Global Journal of Biology, Agriculture & Health Sciences

Seed Dormancy: Environmental Factors, Hormonal Regulation, and Techniques for Breaking Dormancy

Makoto Torada^* Department of Agriculture, Kagawa University, Kagawa, Japan
^*Correspondence: Makoto Torada, Department of Agriculture, Kagawa University, Kagawa, Japan, Email:

Received: 23-Oct-2024, Manuscript No. GJBAHS-24-27248; Editor assigned: 25-Oct-2024, Pre QC No. GJBAHS-24-27248 (PQ); Reviewed: 08-Nov-2024, QC No. GJBAHS-24-27248; Revised: 13-Oct-2025, Manuscript No. GJBAHS-24-27248 (R); Published: 20-Oct-2025, DOI: 10.35248/2319-5584.25.14.280

Description

Seeds are the main parts of the plant life cycle because they are the basis for the formation of the new generation of plants. Seeds are not only a staple food for human consumption, but also for animals and contribute significantly to calorie intake. The main reason for this situation is the need for a period of rest before growth. These conditions can vary from days to months and years. These conditions are a combination of light, water, heat, air, seed coat and hormonal structures. Seed dormancy is a condition in which a seed cannot germinate even under ideal conditions (Merriam-Webster). Since dormancy can be broken with optimal growing conditions (different and specific for each species), the seeds will grow as they grow. Dormant species have grown to be dormant because they are good for life. Plants use dormancy so that the seed can withstand adverse conditions, not to grow all at once, and not to die from bad weather (Seed dormancy). While it may increase the plant's survival in the wild, it can prevent the seeds from growing as evenly as possible, making them suitable for wild flower seed farms.

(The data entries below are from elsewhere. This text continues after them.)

-- ==== Sys2Proof/Laws/Memory.lean ====
section
/-! SUPPORT. The laws of the buffer: a read after a write, and that every operation keeps the canonical form and the
bound on the cells' indices. -/

namespace Sys2Proof.Machine

@[simp] theorem Memory.read_nil (i : Nat) : Memory.read [] i = unlistedByte := rfl

theorem Memory.read_cons (b : Nat) (v : Byte) (m : Memory) (i : Nat) :
    Memory.read ((b, v) :: m) i = if i = b then v else Memory.read m i := rfl

/-- Below every listed index a buffer reads as unlisted. -/
theorem Memory.read_below : ∀ {m : Memory} {lo i : Nat}, Memory.wfFrom lo m = true → i < lo →
    m.read i = unlistedByte
  | [], _, _, _, _ => rfl
  | (b, v) :: m, lo, i, h, hi => by
    simp only [Memory.wfFrom, Bool.and_eq_true, decide_eq_true_eq] at h
    rw [Memory.read_cons, if_neg (by omega)]
    exact Memory.read_below h.2 (by omega)

theorem Memory.wfFrom_mono : ∀ {m : Memory} {lo lo' : Nat}, Memory.wfFrom lo m = true → lo' ≤ lo →
    Memory.wfFrom lo' m = true
  | [], _, _, _, _ => rfl
  | (b, v) :: m, lo, lo', h, hle => by
    simp only [Memory.wfFrom, Bool.and_eq_true, decide_eq_true_eq] at h ⊢
    exact ⟨⟨by omega, h.1.2⟩, h.2⟩

theorem Memory.wfFrom_push {m : Memory} {lo i : Nat} {v : Byte} (h : Memory.wfFrom (i + 1) m = true) (hi : lo ≤ i) :
    Memory.wfFrom lo (Memory.push i v m) = true := by
  unfold Memory.push
  split
  · exact Memory.wfFrom_mono h (by omega)
  · next hv => simp [Memory.wfFrom, hi, hv, h]

theorem Memory.wfFrom_write : ∀ {m : Memory} {lo i : Nat} {v : Byte}, Memory.wfFrom lo m = true → lo ≤ i →
    Memory.wfFrom lo (m.write i v) = true
  | [], lo, i, v, _, hi => Memory.wfFrom_push rfl hi
  | (b, w) :: m, lo, i, v, h, hi => by
    have h' := h
    simp only [Memory.wfFrom, Bool.and_eq_true, decide_eq_true_eq] at h'
    simp only [Memory.write]
    split
    · refine Memory.wfFrom_push ?_ hi
      simp only [Memory.wfFrom, Bool.and_eq_true, decide_eq_true_eq]
      exact ⟨⟨by omega, h'.1.2⟩, h'.2⟩
    · split
      · next hb => exact Memory.wfFrom_push (hb ▸ h'.2) hi
      · simp only [Memory.wfFrom, Bool.and_eq_true, decide_eq_true_eq]
        exact ⟨h'.1, Memory.wfFrom_write h'.2 (by omega)⟩

/-- A write keeps the canonical form. -/
theorem Memory.wf_write {m : Memory} {i : Nat} {v : Byte} (h : m.wf = true) : (m.write i v).wf = true :=
  Memory.wfFrom_write h (Nat.zero_le i)

/-- Storing a list of bytes keeps the canonical form. -/
theorem Memory.wf_writeBytes : ∀ {bs : List Byte} {m : Memory} {i : Nat}, m.wf = true → (m.writeBytes i bs).wf = true
  | [], _, _, h => h
  | b :: bs, m, i, h => Memory.wf_writeBytes (bs := bs) (m := m.write i b) (i := i + 1) (Memory.wf_write h)

theorem Memory.read_push (m : Memory) (i : Nat) (v : Byte) (j : Nat) (h : Memory.read m i = unlistedByte) :
    (Memory.push i v m).read j = if j = i then v else m.read j := by
  unfold Memory.push
  split
  · next hv =>
    by_cases hj : j = i
    · rw [if_pos hj, hj, h, hv]
    · rw [if_neg hj]
  · rfl

theorem Memory.read_write_from : ∀ {m : Memory} {lo : Nat}, Memory.wfFrom lo m = true → ∀ (i : Nat) (v : Byte) (j : Nat),
    (m.write i v).read j = if j = i then v else m.read j
  | [], _, _, i, v, j => Memory.read_push [] i v j rfl
  | (b, w) :: m, lo, h, i, v, j => by
    have h' := h
    simp only [Memory.wfFrom, Bool.and_eq_true, decide_eq_true_eq] at h'
    simp only [Memory.write]
    split
    · next hb =>
      refine Memory.read_push _ i v j (Memory.read_below (lo := b) ?_ hb)
      simp only [Memory.wfFrom, Bool.and_eq_true, decide_eq_true_eq]
      exact ⟨⟨by omega, h'.1.2⟩, h'.2⟩
    · split
      · next hb =>
        subst hb
        rw [Memory.read_push m i v j (Memory.read_below h'.2 (by omega)), Memory.read_cons]
        split <;> rfl
      · next hb =>
        rw [Memory.read_cons, Memory.read_cons, Memory.read_write_from h'.2 i v j]
        by_cases hj : j = b
        · rw [if_pos hj, if_pos hj, if_neg (by omega)]
        · rw [if_neg hj, if_neg hj]

/-- The byte stored is the byte read, and every other byte reads as before. -/
theorem Memory.read_write {m : Memory} (h : m.wf = true) (i : Nat) (v : Byte) (j : Nat) :
    (m.write i v).read j = if j = i then v else m.read j :=
  Memory.read_write_from h i v j

/-- Storing a list of bytes: the bytes from `i` on are the list's, every other byte reads as before. -/
theorem Memory.read_writeBytes : ∀ (bs : List Byte) {m : Memory} (_ : m.wf = true) (i j : Nat),
    (m.writeBytes i bs).read j = if h : i ≤ j ∧ j < i + bs.length then bs[j - i]'(by omega) else m.read j
  | [], m, h, i, j => by simp [Memory.writeBytes]
  | b :: bs, m, h, i, j => by
    rw [Memory.writeBytes, Memory.read_writeBytes bs (Memory.wf_write h), Memory.read_write h]
    by_cases hj : j = i
    · subst hj
      simp
    · by_cases hr : i + 1 ≤ j ∧ j < i + 1 + bs.length
      · rw [dif_pos hr, dif_pos (by simp; omega)]
        obtain ⟨k, rfl⟩ : ∃ k, j = i + 1 + k := ⟨j - (i + 1), by omega⟩
        simp only [Nat.add_sub_cancel_left]
        have : i + 1 + k - i = k + 1 := by omega
        simp [this]
      · rw [dif_neg hr, dif_neg (by simp; omega), if_neg hj]

@[simp] theorem Memory.length_readBytes : ∀ (n : Nat) (m : Memory) (i : Nat), (m.readBytes i n).length = n
  | 0, _, _ => rfl
  | n + 1, m, i => by simp [Memory.readBytes, Memory.length_readBytes n]

theorem Memory.getElem_readBytes : ∀ (n : Nat) (m : Memory) (i k : Nat) (h : k < (m.readBytes i n).length),
    (m.readBytes i n)[k] = m.read (i + k)
  | n + 1, m, i, 0, _ => rfl
  | n + 1, m, i, k + 1, h => by
    simp only [Memory.readBytes, List.getElem_cons_succ]
    rw [Memory.getElem_readBytes n m (i + 1) k]
    congr 1
    omega

/-- Two buffers that read alike on a range give the same list of bytes. -/
theorem Memory.readBytes_congr {m m' : Memory} {i i' n : Nat} (h : ∀ k, k < n → m.read (i + k) = m'.read (i' + k)) :
    m.readBytes i n = m'.readBytes i' n := by
  apply List.ext_getElem
  · simp
  · intro k h₁ h₂
    rw [Memory.getElem_readBytes, Memory.getElem_readBytes]
    exact h k (by simpa using h₁)

theorem Memory.readBytes_add (m : Memory) (i n k : Nat) :
    m.readBytes i (n + k) = m.readBytes i n ++ m.readBytes (i + n) k := by
  induction n generalizing i with
  | zero => simp [Memory.readBytes]
  | succ n ih =>
    rw [Nat.add_right_comm, Memory.readBytes, ih, Memory.readBytes]
    simp [Nat.add_assoc, Nat.add_comm 1 n]

/-- A list just stored reads back. -/
theorem Memory.readBytes_writeBytes {m : Memory} (h : m.wf = true) (i : Nat) (bs : List Byte) :
    (m.writeBytes i bs).readBytes i bs.length = bs := by
  apply List.ext_getElem
  · simp
  · intro k h₁ h₂
    rw [Memory.getElem_readBytes, Memory.read_writeBytes bs h, dif_pos (by omega)]
    simp

/-- A part of a list just stored reads back. -/
theorem Memory.readBytes_writeBytes_part {m : Memory} (h : m.wf = true) (i : Nat) (l₁ l₂ l₃ : List Byte) :
    (m.writeBytes i (l₁ ++ l₂ ++ l₃)).readBytes (i + l₁.length) l₂.length = l₂ := by
  apply List.ext_getElem
  · simp
  · intro k h₁ h₂
    rw [Memory.getElem_readBytes, Memory.read_writeBytes _ h, dif_pos (by simp; omega)]
    have e : i + l₁.length + k - i = l₁.length + k := by omega
    simp only [e]
    rw [List.getElem_append_left (by simp; omega), List.getElem_append_right (by omega)]
    simp

theorem Memory.mem_push {m : Memory} {i : Nat} {v : Byte} {c : Host.Cell} (h : c ∈ Memory.push i v m) :
    c.1 = i ∨ c ∈ m := by
  unfold Memory.push at h
  split at h
  · exact .inr h
  · rcases List.mem_cons.1 h with rfl | h
    · exact .inl rfl
    · exact .inr h

/-- A write lists no new index but its own. -/
theorem Memory.mem_write : ∀ {m : Memory} {i : Nat} {v : Byte} {c : Host.Cell}, c ∈ m.write i v → c.1 = i ∨ c ∈ m
  | [], i, v, c, h => Memory.mem_push h
  | (b, w) :: m, i, v, c, h => by
    simp only [Memory.write] at h
    split at h
    · exact Memory.mem_push h
    · split at h
      · exact (Memory.mem_push h).imp_right (List.mem_cons_of_mem _)
      · rcases List.mem_cons.1 h with rfl | h
        · exact .inr (List.mem_cons_self ..)
        · exact (Memory.mem_write h).imp_right (List.mem_cons_of_mem _)

/-- Storing bytes below a bound keeps every cell below it. -/
theorem Memory.below_writeBytes : ∀ {bs : List Byte} {m : Memory} {i cap : Nat}, (∀ c ∈ m, c.1 < cap) →
    i + bs.length ≤ cap → ∀ c ∈ m.writeBytes i bs, c.1 < cap
  | [], _, _, _, h, _ => h
  | b :: bs, m, i, cap, h, hi => by
    have hl : (b :: bs).length = bs.length + 1 := rfl
    refine Memory.below_writeBytes (m := m.write i b) (fun c hc => ?_) (by omega)
    rcases Memory.mem_write hc with e | hc
    · omega
    · exact h c hc

end Sys2Proof.Machine
end

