namespace Sys2Proof.Machine

/-! ## A list of bytes in the buffer -/

/-- The bytes of a list stand in a buffer from index `i` up. -/
def Memory.HoldsAt (m : Memory) (i : Nat) (bs : List Byte) : Prop := m.readBytes i bs.length = bs

theorem Memory.holdsAt_cons {m : Memory} {i : Nat} {b : Byte} {bs : List Byte} :
    m.HoldsAt i (b :: bs) ↔ m.read i = b ∧ m.HoldsAt (i + 1) bs :=
  List.cons_eq_cons

theorem Memory.holdsAt_append {m : Memory} {i : Nat} {bs cs : List Byte} :
    m.HoldsAt i (bs ++ cs) ↔ m.HoldsAt i bs ∧ m.HoldsAt (i + bs.length) cs := by
  rw [Memory.HoldsAt, List.length_append, Memory.readBytes_add]
  exact ⟨fun h => List.append_inj h (Memory.length_readBytes ..), fun ⟨hbs, hcs⟩ => congrArg₂ _ hbs hcs⟩

theorem Memory.holdsAt_writeBytes {m : Memory} (hwf : m.wf = true) (i : Nat) (bs : List Byte) :
    (m.writeBytes i bs).HoldsAt i bs :=
  Memory.readBytes_writeBytes hwf i bs

theorem Memory.HoldsAt.read_mem {m : Memory} {i j : Nat} {bs : List Byte} (h : m.HoldsAt i bs) (hlo : i ≤ j)
    (hhi : j < i + bs.length) : m.read j ∈ bs := by
  obtain ⟨k, rfl⟩ := Nat.exists_eq_add_of_le hlo
  have hk : k < (m.readBytes i bs.length).length := by
    rw [Memory.length_readBytes]
    omega
  have hmem := List.getElem_mem hk
  rwa [Memory.getElem_readBytes, h] at hmem

/-- Groups of one size stand at multiples of that size. -/
theorem Memory.HoldsAt.flatMap {α : Type} {f : α → List Byte} {k : Nat} (hk : ∀ a, (f a).length = k) {m : Memory} :
    ∀ {l : List α} {i : Nat}, m.HoldsAt i (l.flatMap f) → ∀ (j : Nat) (hj : j < l.length),
      m.HoldsAt (i + j * k) (f l[j])
  | a :: l, i, h, 0, _ => by
    rw [List.flatMap_cons, Memory.holdsAt_append] at h
    simpa using h.1
  | a :: l, i, h, j + 1, hj => by
    rw [List.flatMap_cons, Memory.holdsAt_append, hk] at h
    have hrest := Memory.HoldsAt.flatMap hk h.2 j (Nat.lt_of_succ_lt_succ hj)
    rwa [Nat.succ_mul, Nat.add_comm (j * k), ← Nat.add_assoc]

/-- A frame's checksum symbol agrees with the summed bytes as they stand in the buffer (42_checksum.md R144). -/
theorem Memory.HoldsAt.checksum {m : Memory} {i : Nat} {body : List Byte}
    (h : m.HoldsAt i (body ++ [sym (cksum body)])) :
    m.read (i + body.length) = sym (cksum (m.readBytes i body.length)) := by
  obtain ⟨hbody, hsym⟩ := Memory.holdsAt_append.1 h
  rw [(Memory.holdsAt_cons.1 hsym).1, hbody]

theorem length_frameBody (seq count : Six) (entries : List Byte) :
    (frameBody seq count entries).length = entries.length + 2 :=
  rfl

/-! ## The request frames (R69, R154) -/

/-- The request frame that an assemble command builds from the table of the state `s`. -/
def State.request (s : State) (op : FrameOp) (w : FrameWidth) (seq count : Six) : List Byte :=
  requestFrame op w seq count ((s.entries count).flatMap (requestEntry op w))

theorem getElem_entries (s : State) {count : Six} (e : Fin 64) (h : e.val < (s.entries count).length) :
    (s.entries count)[e.val] = s.tab[e] := by
  simp [State.entries]

theorem length_flatMap_requestEntry (op : FrameOp) (w : FrameWidth) (count : Six) (s : State) :
    ((s.entries count).flatMap (requestEntry op w)).length = count.toNat * requestEntrySize op w := by
  simp [List.length_flatMap, length_requestEntry, length_entries]

/-- The two symbols of an address (R150). -/
theorem pack_addr (addr : BitVec 12) :
    pack .w12 (addr.setWidth 32) 0#4 = [sym (addr.extractLsb' 6 6), sym (addr.extractLsb' 0 6)] := by
  rw [pack_w12, BitVec.extractLsb'_setWidth_of_le (by decide), BitVec.extractLsb'_setWidth_of_le (by decide)]

theorem isSymbol_of_mem_pack {c : CodecWidth} {v : BitVec 32} {x : BitVec 4} {b : Byte} (h : b ∈ pack c v x) :
    isSymbol b = true :=
  isSymbol_of_mem_symbols _ _ b h

theorem isSymbol_of_mem_requestEntry {op : FrameOp} {w : FrameWidth} {e : TabEntry} {b : Byte}
    (h : b ∈ requestEntry op w e) : isSymbol b = true := by
  cases op with
  | read => exact isSymbol_of_mem_pack h
  | write => exact (List.mem_append.1 h).elim isSymbol_of_mem_pack isSymbol_of_mem_pack

/-- Between the header and the terminator of a request stand symbols only. -/
theorem isSymbol_of_mem_summed {op : FrameOp} {w : FrameWidth} {seq count c : Six} {es : List TabEntry} {b : Byte}
    (h : b ∈ frameBody seq count (es.flatMap (requestEntry op w)) ++ [sym c]) : isSymbol b = true := by
  simp only [frameBody, List.cons_append, List.mem_cons, List.mem_append, List.mem_flatMap, List.not_mem_nil,
    or_false] at h
  obtain rfl | rfl | ⟨e, -, hb⟩ | rfl := h
  · exact isSymbol_sym _
  · exact isSymbol_sym _
  · exact isSymbol_of_mem_requestEntry hb
  · exact isSymbol_sym _

/-- The buffer `m` holds the request of `n` bytes that an assemble command builds in the state `s`: the fixed offsets of
20_memory.md R69, and the alphabet of 43_frame.md R157. -/
structure HoldsRequest (op : FrameOp) (w : FrameWidth) (seq count : Six) (s : State) (m : Memory) (n : Nat) : Prop where
  length : n = 7 + count.toNat * requestEntrySize op w
  header : m.readBytes 0 5 = [0x24#8, op.char, w.char, sym seq, sym count]
  entry : ∀ e : Fin 64, e.val < count.toNat →
    m.readBytes (5 + e.val * requestEntrySize op w) (requestEntrySize op w) = requestEntry op w s.tab[e]
  checksum : m.read (n - 2) = sym (BitVec.ofNat 6 (∑ j ∈ Finset.Ico 3 (n - 2), (m.read j).toNat))
  terminator : m.read (n - 1) = 0x3F#8
  alphabet : ∀ j, 3 ≤ j → j ≤ n - 2 → isSymbol (m.read j) = true

/-- The parts of a request in the buffer stand at their offsets. -/
theorem holdsRequest_of_holdsAt {op : FrameOp} {w : FrameWidth} {seq count : Six} {s : State} {m : Memory} {n : Nat}
    (hn : n = 7 + count.toNat * requestEntrySize op w) (h : m.HoldsAt 0 (s.request op w seq count)) :
    HoldsRequest op w seq count s m n := by
  have hbody : (frameBody seq count ((s.entries count).flatMap (requestEntry op w))).length = n - 5 := by
    rw [length_frameBody, length_flatMap_requestEntry, hn]
    omega
  rw [State.request, requestFrame, List.append_assoc, Memory.holdsAt_append, List.append_cons,
    Memory.holdsAt_append] at h
  obtain ⟨hmarks, hsummed, hend⟩ := h
  obtain ⟨hfixed, -⟩ := Memory.holdsAt_append.1 hsummed
  obtain ⟨hseq, hfixed⟩ := Memory.holdsAt_cons.1 hfixed
  obtain ⟨hcount, hentries⟩ := Memory.holdsAt_cons.1 hfixed
  refine ⟨hn, ?_, fun e he => ?_, ?_, ?_, fun j hlo hhi => isSymbol_of_mem_summed (hsummed.read_mem hlo ?_)⟩
  · rw [Memory.readBytes_add m 0 3 2]
    exact congrArg₂ _ hmarks (congrArg₂ _ hseq (congrArg₂ _ hcount rfl))
  · have hlt : e.val < (s.entries count).length := (length_entries s count).symm ▸ he
    have hentry := hentries.flatMap (length_requestEntry op w) e.val hlt
    rwa [Memory.HoldsAt, length_requestEntry, getElem_entries] at hentry
  · have hck := hsummed.checksum
    rw [hbody, cksum, sum_readBytes] at hck
    rw [show n - 2 = 3 + (n - 5) by omega]
    exact hck
  · rw [List.length_append, hbody] at hend
    rw [show n - 1 = 3 + (n - 5 + 1) by omega]
    exact (Memory.holdsAt_cons.1 hend).1
  · rw [List.length_append, hbody]
    exact (by omega : j < 3 + (n - 5 + 1))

Importance of seed dormancy

• Aim to save seeds for use by animals and humans.
• It helps to spread the seeds in bad areas.
• Dormancy caused by inhibition in the seed coat is very beneficial for desert plants.
• Allow the seeds to remain in suspended animation under cold, high summer, or even under drought conditions without injury.
• Dormancy helps the seeds survive in the soil for many years, providing a source of new growth, even when all the mature plants in the area have been killed by disasters.

Techniques for breaking a dormant seed

Several methods for breaking a dormant seed are mentioned below:

Breaking a dormant seed: The state of sleep ends at when the embryo receives a suitable environment such as humidity and temperature. The seed coat, which can be found in many species, deteriorates due to the breakdown of its filter function by environmental factors such as microorganisms, heat and the wear and tear of the digestive system of birds and animals. eating these seeds. Other natural methods:

• Completion of ripening period.
• Cleaning of obstructions in the seed coat.
• Clearing blockages by providing cold, heat and light.
• Cleans excess and excess salt from seeds.
• The production of growth hormones can eliminate the effect of inhibitors.

Some artificial methods to break seed dormancy are listed below:

• Hot water treatment to remove waxes, surfactants, etc. or threshing machines.
• Exposure to heat, cold or light, depending on the type of seed dormancy.
• Applying hydraulic pressure for 5 to 20 minutes to loosen hard seed layers.
• The seed shell is treated with concentrated sulfuric acid to remove all traces of mineral acid.

There are two types of scarification: External and terminal (Scarification). External dormancy results from external conditions of the seed embryo. An example of external dormancy is when the seed coat is too long for moisture to enter, preventing growth. Endogenous dormancy results from chemical changes in the seed embryo. One of the reasons why a plant cannot grow is because it is dormant, the fact that the embryo has not yet fully formed and there are no signs of seasonality (Endogenous dormancy). Germination can also be inhibited due to endogenous chemical inhibition.

Seed dormancy can be defined as the failure of a viable seed to germinate under optimal conditions. Preparation for seed dormancy involves several plant hormones (ABA, GA and ethylene), environmental factors and signalling molecules (NO and ROS). ABA abundance and signalling are involved in the seed dormancy process during seed development, as stressors also occur to regulate dormancy depth.

Therefore, seed germination and dormancy are regulated by growth hormone/ROS metabolism interactions, and antioxidant-related mechanisms appear to directly regulate ROS accumulation in the both process.